**Problem requirements**
When the line containing "Job.init w die" is reached, include it and end there; set down verbatim every line before it, starting at the top of the records.

↓

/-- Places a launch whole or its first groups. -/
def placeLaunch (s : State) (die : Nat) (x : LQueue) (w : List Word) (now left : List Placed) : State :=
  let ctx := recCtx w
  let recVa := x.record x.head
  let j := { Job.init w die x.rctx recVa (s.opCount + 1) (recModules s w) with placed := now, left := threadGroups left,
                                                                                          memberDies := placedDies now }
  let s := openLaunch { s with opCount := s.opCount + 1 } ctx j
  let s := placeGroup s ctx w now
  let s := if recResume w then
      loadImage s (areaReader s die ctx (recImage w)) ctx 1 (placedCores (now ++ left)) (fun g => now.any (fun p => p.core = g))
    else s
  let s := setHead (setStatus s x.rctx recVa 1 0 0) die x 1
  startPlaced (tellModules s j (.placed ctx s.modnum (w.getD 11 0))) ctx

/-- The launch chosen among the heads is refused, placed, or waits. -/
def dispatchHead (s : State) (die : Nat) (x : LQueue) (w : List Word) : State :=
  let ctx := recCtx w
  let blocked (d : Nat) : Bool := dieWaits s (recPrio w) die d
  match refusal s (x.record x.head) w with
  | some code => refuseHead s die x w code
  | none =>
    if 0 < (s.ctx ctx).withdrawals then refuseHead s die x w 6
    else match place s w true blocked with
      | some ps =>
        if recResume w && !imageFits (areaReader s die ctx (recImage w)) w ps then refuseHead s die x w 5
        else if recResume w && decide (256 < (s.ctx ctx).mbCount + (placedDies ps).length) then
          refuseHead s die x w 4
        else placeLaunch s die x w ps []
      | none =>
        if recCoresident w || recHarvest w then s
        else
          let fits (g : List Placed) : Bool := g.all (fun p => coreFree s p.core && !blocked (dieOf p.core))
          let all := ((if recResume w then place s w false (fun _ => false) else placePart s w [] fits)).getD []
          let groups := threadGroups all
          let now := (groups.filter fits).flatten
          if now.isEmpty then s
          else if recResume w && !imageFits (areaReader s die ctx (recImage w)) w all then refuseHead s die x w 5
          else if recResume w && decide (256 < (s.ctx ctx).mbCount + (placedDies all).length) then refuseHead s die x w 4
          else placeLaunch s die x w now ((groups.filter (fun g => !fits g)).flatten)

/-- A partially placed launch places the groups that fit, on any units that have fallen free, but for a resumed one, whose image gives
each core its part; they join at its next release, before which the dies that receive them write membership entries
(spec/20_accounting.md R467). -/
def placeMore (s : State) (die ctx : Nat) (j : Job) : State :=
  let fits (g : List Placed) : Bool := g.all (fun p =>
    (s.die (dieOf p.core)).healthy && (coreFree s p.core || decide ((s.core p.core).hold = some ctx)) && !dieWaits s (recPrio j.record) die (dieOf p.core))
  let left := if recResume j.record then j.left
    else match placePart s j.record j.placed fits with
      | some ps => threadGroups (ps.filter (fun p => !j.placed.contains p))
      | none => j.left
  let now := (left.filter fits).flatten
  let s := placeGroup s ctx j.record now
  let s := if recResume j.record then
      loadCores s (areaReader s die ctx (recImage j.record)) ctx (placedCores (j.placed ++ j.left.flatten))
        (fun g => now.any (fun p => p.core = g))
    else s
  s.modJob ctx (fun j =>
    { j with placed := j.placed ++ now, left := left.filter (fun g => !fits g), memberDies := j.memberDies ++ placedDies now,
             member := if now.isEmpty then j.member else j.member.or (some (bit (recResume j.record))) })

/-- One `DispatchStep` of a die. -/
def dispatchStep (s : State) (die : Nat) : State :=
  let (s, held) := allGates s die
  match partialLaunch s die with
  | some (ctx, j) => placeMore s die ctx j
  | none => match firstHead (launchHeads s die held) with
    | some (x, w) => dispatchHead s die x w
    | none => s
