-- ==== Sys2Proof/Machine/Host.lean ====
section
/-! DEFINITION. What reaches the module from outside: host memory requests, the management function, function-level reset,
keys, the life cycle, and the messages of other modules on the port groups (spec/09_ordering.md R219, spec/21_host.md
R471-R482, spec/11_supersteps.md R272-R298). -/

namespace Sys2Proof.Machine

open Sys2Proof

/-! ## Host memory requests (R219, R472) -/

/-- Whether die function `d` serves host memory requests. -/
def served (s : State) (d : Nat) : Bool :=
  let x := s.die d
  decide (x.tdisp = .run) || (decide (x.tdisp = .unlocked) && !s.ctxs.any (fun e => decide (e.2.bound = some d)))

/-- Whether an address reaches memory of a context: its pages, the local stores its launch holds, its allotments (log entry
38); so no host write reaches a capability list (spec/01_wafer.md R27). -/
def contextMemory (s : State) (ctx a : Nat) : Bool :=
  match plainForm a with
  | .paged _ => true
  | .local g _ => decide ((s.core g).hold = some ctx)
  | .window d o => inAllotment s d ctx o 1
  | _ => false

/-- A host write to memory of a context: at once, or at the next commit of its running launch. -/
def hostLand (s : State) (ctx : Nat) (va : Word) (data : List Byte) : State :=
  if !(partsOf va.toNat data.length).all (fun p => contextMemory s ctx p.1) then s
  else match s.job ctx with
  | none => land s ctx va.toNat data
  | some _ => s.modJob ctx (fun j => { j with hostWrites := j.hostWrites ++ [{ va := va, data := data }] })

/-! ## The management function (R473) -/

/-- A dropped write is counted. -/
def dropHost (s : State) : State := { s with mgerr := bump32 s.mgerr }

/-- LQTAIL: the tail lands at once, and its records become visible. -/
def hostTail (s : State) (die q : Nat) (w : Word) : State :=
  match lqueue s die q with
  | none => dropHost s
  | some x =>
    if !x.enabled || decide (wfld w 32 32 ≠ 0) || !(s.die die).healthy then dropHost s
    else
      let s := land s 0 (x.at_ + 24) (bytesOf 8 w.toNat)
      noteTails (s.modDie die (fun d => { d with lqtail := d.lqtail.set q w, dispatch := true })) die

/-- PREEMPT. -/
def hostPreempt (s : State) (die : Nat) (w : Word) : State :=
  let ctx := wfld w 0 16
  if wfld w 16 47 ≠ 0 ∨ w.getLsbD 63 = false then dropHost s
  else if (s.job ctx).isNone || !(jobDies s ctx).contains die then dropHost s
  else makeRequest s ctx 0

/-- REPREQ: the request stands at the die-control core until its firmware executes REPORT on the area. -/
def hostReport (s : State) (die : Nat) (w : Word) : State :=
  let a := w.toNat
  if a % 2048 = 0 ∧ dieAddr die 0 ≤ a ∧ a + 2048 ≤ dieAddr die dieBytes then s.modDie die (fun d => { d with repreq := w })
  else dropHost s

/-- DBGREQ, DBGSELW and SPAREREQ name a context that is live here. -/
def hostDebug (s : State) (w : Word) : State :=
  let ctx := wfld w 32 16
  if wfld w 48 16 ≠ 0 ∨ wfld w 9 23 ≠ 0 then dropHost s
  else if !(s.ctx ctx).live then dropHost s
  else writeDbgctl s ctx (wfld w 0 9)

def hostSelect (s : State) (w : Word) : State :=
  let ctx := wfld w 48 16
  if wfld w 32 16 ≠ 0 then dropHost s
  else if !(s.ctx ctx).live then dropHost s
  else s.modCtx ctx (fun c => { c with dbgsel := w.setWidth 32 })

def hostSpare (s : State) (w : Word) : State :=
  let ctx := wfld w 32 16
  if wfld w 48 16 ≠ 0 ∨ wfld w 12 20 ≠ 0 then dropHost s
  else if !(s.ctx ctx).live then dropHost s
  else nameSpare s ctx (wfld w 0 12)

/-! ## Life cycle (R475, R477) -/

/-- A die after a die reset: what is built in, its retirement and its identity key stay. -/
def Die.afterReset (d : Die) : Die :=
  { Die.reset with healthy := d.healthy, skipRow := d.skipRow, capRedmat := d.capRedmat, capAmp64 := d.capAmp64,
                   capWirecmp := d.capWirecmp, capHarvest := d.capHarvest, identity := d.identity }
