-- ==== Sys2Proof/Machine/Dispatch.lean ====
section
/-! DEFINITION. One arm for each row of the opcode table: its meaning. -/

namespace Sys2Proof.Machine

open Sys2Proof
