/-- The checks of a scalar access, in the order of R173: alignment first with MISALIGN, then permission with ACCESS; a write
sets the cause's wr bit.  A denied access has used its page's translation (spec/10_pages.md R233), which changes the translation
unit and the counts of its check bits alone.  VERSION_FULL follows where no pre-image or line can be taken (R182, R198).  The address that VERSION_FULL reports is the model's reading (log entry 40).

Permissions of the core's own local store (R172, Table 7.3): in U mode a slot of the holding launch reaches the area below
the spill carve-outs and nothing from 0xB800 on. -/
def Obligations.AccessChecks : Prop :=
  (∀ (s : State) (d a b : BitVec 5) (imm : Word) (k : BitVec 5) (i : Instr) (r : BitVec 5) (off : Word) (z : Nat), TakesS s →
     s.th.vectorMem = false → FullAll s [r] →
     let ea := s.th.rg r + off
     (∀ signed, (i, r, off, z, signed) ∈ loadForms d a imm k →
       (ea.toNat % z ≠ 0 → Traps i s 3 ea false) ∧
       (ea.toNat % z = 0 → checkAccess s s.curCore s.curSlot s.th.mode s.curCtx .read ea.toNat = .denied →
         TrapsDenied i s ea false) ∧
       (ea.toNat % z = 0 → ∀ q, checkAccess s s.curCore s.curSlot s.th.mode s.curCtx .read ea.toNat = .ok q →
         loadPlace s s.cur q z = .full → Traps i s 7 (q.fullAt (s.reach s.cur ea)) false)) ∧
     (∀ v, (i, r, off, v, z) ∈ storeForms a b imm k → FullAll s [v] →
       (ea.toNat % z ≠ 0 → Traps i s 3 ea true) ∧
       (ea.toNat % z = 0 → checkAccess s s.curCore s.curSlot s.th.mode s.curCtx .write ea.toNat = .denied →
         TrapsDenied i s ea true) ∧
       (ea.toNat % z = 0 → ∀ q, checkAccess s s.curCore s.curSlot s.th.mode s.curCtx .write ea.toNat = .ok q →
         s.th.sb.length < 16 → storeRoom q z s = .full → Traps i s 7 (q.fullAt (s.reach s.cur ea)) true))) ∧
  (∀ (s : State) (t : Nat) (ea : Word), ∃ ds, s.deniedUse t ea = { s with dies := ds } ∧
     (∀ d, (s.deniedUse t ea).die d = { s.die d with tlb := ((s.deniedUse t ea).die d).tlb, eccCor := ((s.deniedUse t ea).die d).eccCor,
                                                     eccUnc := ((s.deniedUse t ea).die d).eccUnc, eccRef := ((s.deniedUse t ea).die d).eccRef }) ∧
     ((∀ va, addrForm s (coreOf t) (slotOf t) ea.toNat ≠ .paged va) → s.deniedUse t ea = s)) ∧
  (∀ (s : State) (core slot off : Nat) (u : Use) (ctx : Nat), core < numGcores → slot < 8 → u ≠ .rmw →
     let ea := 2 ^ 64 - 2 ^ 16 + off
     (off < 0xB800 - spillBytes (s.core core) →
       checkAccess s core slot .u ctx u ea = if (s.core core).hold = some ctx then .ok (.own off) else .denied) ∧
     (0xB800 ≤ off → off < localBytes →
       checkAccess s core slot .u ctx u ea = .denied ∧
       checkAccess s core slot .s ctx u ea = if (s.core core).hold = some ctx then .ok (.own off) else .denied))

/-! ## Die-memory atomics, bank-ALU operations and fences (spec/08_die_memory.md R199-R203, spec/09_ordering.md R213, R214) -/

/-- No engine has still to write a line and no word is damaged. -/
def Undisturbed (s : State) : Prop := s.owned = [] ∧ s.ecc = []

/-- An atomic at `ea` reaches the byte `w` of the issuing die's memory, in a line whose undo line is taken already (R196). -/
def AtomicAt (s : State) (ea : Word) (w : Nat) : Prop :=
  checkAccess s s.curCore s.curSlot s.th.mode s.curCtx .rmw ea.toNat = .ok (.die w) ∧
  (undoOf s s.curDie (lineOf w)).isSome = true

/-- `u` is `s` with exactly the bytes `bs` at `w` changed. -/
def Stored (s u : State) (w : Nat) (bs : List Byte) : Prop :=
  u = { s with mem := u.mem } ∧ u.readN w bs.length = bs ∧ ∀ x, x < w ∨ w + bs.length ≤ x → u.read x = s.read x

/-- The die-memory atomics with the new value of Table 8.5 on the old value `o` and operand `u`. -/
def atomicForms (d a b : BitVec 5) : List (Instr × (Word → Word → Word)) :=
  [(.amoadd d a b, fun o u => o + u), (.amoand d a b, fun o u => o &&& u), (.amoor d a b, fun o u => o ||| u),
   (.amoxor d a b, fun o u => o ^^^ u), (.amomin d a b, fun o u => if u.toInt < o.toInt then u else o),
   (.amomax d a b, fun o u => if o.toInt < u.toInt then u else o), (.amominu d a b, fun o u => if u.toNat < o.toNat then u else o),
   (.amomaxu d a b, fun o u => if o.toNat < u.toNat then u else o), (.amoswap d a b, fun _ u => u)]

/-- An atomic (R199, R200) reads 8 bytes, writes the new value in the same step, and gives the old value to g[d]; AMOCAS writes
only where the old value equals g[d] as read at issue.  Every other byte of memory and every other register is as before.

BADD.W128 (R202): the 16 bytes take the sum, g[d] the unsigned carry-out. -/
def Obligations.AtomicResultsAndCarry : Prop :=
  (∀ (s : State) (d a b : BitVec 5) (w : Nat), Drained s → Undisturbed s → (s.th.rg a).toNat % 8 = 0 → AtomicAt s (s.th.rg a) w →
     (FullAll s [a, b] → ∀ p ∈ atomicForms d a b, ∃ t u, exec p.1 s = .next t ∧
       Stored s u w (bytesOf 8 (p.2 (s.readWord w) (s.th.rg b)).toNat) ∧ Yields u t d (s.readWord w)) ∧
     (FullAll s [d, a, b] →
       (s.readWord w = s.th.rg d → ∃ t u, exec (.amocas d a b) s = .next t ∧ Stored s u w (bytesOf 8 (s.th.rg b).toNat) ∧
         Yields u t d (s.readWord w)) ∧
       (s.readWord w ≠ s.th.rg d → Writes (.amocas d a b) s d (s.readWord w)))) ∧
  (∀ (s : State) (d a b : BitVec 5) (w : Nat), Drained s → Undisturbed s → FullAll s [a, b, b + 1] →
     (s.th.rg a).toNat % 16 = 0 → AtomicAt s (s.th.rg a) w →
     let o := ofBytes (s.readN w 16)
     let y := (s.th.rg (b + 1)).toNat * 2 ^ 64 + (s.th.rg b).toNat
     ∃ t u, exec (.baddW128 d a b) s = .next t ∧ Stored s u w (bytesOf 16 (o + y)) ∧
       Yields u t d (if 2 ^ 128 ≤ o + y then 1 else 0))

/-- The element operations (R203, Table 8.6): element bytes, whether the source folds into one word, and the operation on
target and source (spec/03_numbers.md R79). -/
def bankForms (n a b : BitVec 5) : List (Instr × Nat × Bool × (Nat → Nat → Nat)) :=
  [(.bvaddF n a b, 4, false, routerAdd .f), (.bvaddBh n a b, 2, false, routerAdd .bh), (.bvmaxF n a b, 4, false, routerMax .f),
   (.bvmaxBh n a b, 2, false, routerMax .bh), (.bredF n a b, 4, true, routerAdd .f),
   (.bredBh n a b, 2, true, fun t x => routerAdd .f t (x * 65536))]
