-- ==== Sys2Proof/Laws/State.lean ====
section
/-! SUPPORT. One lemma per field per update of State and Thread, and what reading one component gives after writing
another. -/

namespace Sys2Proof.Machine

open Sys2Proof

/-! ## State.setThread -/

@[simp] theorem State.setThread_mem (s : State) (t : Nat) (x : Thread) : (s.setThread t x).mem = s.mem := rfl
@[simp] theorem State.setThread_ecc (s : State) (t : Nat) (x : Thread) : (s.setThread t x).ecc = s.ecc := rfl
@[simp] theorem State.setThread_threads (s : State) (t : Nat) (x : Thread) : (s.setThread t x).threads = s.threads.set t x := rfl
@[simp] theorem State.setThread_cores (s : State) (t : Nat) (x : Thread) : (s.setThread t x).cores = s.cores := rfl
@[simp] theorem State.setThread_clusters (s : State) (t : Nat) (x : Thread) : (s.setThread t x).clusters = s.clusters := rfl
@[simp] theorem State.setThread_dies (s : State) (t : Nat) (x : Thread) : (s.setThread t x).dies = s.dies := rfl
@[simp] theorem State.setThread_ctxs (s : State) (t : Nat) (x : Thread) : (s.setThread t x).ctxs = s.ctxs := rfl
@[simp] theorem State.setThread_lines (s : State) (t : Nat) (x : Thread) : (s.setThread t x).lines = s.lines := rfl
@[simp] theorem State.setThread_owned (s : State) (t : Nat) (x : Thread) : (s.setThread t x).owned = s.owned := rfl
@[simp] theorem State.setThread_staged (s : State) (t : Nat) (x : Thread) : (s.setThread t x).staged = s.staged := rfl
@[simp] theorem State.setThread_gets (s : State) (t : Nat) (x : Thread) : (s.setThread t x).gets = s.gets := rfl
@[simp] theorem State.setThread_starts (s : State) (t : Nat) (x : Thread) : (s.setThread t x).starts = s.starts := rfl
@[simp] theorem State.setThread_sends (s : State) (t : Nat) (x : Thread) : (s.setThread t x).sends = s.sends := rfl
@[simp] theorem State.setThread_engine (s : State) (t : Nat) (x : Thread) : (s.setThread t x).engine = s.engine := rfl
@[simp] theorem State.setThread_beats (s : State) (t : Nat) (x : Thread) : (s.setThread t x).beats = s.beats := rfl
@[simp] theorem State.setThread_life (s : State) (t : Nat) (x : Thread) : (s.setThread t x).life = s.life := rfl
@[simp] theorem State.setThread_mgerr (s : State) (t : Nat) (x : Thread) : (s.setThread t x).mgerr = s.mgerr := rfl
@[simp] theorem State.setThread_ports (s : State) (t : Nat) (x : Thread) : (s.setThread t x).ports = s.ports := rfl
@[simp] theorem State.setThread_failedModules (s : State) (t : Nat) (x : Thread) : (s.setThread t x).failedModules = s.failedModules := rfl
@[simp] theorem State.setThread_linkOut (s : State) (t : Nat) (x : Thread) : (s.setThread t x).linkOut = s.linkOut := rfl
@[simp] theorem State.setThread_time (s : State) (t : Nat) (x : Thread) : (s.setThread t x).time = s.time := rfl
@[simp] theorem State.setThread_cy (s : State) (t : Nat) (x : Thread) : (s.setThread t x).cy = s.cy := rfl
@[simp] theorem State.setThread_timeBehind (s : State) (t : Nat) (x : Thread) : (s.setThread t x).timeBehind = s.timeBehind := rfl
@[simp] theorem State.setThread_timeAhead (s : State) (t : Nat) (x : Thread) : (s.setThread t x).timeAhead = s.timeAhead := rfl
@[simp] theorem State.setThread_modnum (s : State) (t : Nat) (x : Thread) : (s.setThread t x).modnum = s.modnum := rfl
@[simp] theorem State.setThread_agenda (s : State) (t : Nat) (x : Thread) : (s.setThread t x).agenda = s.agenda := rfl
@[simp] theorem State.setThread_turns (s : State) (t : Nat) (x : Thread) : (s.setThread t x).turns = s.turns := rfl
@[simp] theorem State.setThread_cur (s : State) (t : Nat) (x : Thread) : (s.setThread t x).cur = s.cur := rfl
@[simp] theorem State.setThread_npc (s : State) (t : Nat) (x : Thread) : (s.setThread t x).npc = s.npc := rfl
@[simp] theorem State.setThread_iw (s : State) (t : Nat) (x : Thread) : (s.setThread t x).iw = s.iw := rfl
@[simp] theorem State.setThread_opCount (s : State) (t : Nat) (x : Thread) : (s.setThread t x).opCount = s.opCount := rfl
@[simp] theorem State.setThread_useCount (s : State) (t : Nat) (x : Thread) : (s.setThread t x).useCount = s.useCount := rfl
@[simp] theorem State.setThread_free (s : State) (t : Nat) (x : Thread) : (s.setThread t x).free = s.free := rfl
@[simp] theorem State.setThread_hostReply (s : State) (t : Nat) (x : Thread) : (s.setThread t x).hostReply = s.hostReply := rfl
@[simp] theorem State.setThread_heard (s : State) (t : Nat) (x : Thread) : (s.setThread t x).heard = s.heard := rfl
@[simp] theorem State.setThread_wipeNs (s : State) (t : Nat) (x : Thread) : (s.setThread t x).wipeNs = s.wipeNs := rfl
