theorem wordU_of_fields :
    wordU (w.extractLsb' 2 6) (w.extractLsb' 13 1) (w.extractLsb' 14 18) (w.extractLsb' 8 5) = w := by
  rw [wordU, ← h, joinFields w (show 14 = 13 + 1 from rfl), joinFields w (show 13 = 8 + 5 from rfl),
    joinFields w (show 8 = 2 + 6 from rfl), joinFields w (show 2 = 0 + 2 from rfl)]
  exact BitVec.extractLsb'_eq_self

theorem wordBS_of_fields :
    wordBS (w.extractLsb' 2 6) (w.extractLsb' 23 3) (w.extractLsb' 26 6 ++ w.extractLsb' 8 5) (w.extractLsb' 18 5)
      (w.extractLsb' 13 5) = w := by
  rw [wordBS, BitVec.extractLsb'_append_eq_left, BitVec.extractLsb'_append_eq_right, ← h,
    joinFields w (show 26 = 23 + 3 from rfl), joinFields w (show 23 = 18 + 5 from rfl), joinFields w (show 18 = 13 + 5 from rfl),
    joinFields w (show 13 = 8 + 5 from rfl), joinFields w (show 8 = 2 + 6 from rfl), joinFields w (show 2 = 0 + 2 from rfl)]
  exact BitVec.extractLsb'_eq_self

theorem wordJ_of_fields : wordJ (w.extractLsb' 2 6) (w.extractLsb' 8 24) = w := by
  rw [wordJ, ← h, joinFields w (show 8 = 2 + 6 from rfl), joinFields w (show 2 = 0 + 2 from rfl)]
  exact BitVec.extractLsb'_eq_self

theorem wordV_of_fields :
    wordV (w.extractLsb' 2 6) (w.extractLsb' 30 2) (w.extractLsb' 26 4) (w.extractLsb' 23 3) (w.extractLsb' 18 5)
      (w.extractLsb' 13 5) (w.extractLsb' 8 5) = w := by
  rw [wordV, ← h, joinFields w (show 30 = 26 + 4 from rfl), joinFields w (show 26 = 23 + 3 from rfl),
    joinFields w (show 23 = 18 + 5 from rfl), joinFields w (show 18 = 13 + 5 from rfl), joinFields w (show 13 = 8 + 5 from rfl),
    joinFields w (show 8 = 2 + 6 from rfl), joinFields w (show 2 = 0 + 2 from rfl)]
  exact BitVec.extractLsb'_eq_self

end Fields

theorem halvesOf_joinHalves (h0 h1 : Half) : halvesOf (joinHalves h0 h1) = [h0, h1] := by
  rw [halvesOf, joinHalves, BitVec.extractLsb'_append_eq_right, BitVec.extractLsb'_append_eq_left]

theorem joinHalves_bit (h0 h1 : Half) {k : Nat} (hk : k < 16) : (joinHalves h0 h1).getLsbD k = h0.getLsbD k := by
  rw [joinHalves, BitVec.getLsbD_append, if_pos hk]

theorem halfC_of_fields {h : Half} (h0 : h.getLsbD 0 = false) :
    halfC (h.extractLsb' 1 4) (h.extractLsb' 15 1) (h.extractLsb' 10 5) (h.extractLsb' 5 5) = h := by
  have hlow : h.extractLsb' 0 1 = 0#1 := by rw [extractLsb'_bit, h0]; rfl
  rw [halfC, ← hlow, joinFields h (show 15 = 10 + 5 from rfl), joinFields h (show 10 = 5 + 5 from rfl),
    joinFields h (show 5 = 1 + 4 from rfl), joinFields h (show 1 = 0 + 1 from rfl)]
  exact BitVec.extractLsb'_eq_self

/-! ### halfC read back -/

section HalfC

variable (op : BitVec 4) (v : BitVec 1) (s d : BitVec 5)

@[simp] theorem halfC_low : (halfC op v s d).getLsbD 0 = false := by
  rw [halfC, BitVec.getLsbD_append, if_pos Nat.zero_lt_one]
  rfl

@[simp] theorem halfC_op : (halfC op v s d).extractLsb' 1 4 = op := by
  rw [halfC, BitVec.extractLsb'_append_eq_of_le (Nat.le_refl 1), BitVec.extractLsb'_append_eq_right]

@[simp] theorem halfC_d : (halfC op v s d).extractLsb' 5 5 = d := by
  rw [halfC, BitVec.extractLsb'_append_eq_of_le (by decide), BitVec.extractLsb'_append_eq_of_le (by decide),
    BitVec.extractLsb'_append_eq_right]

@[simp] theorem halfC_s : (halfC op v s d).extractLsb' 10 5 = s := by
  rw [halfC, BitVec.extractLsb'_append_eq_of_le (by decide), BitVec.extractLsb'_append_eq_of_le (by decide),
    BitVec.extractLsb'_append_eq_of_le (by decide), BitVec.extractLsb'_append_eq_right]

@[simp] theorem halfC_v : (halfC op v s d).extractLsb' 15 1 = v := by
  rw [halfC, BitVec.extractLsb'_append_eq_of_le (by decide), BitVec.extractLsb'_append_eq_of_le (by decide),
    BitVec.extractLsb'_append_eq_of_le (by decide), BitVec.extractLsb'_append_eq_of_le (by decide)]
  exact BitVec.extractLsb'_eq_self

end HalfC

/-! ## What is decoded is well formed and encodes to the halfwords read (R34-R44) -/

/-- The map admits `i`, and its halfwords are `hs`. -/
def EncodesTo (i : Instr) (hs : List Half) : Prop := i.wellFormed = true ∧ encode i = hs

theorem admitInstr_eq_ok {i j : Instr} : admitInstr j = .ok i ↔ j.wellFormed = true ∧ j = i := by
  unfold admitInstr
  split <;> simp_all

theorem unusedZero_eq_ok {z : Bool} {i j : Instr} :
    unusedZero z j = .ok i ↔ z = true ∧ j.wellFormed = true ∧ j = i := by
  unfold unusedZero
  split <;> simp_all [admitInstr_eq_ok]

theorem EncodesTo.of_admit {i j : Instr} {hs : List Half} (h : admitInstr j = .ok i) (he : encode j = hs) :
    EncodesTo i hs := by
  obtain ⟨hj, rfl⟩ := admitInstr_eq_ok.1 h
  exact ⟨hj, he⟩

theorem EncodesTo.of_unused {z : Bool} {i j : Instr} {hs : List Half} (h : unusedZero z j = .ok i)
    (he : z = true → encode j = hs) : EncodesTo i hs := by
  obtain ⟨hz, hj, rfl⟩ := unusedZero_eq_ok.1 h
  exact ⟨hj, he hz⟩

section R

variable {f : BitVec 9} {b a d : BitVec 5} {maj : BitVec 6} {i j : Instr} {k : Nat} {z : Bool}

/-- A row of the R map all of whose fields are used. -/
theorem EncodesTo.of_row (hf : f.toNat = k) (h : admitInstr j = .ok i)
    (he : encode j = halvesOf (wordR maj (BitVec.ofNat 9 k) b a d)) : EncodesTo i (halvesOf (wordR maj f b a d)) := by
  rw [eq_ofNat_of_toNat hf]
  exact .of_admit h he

↑

**Response**
/-- Places a launch whole or its first groups. -/
def placeLaunch (s : State) (die : Nat) (x : LQueue) (w : List Word) (now left : List Placed) : State :=
  let ctx := recCtx w
  let recVa := x.record x.head
  let j := { Job.init w die x.rctx recVa (s.opCount + 1) (recModules s w) with placed := now, left := threadGroups left,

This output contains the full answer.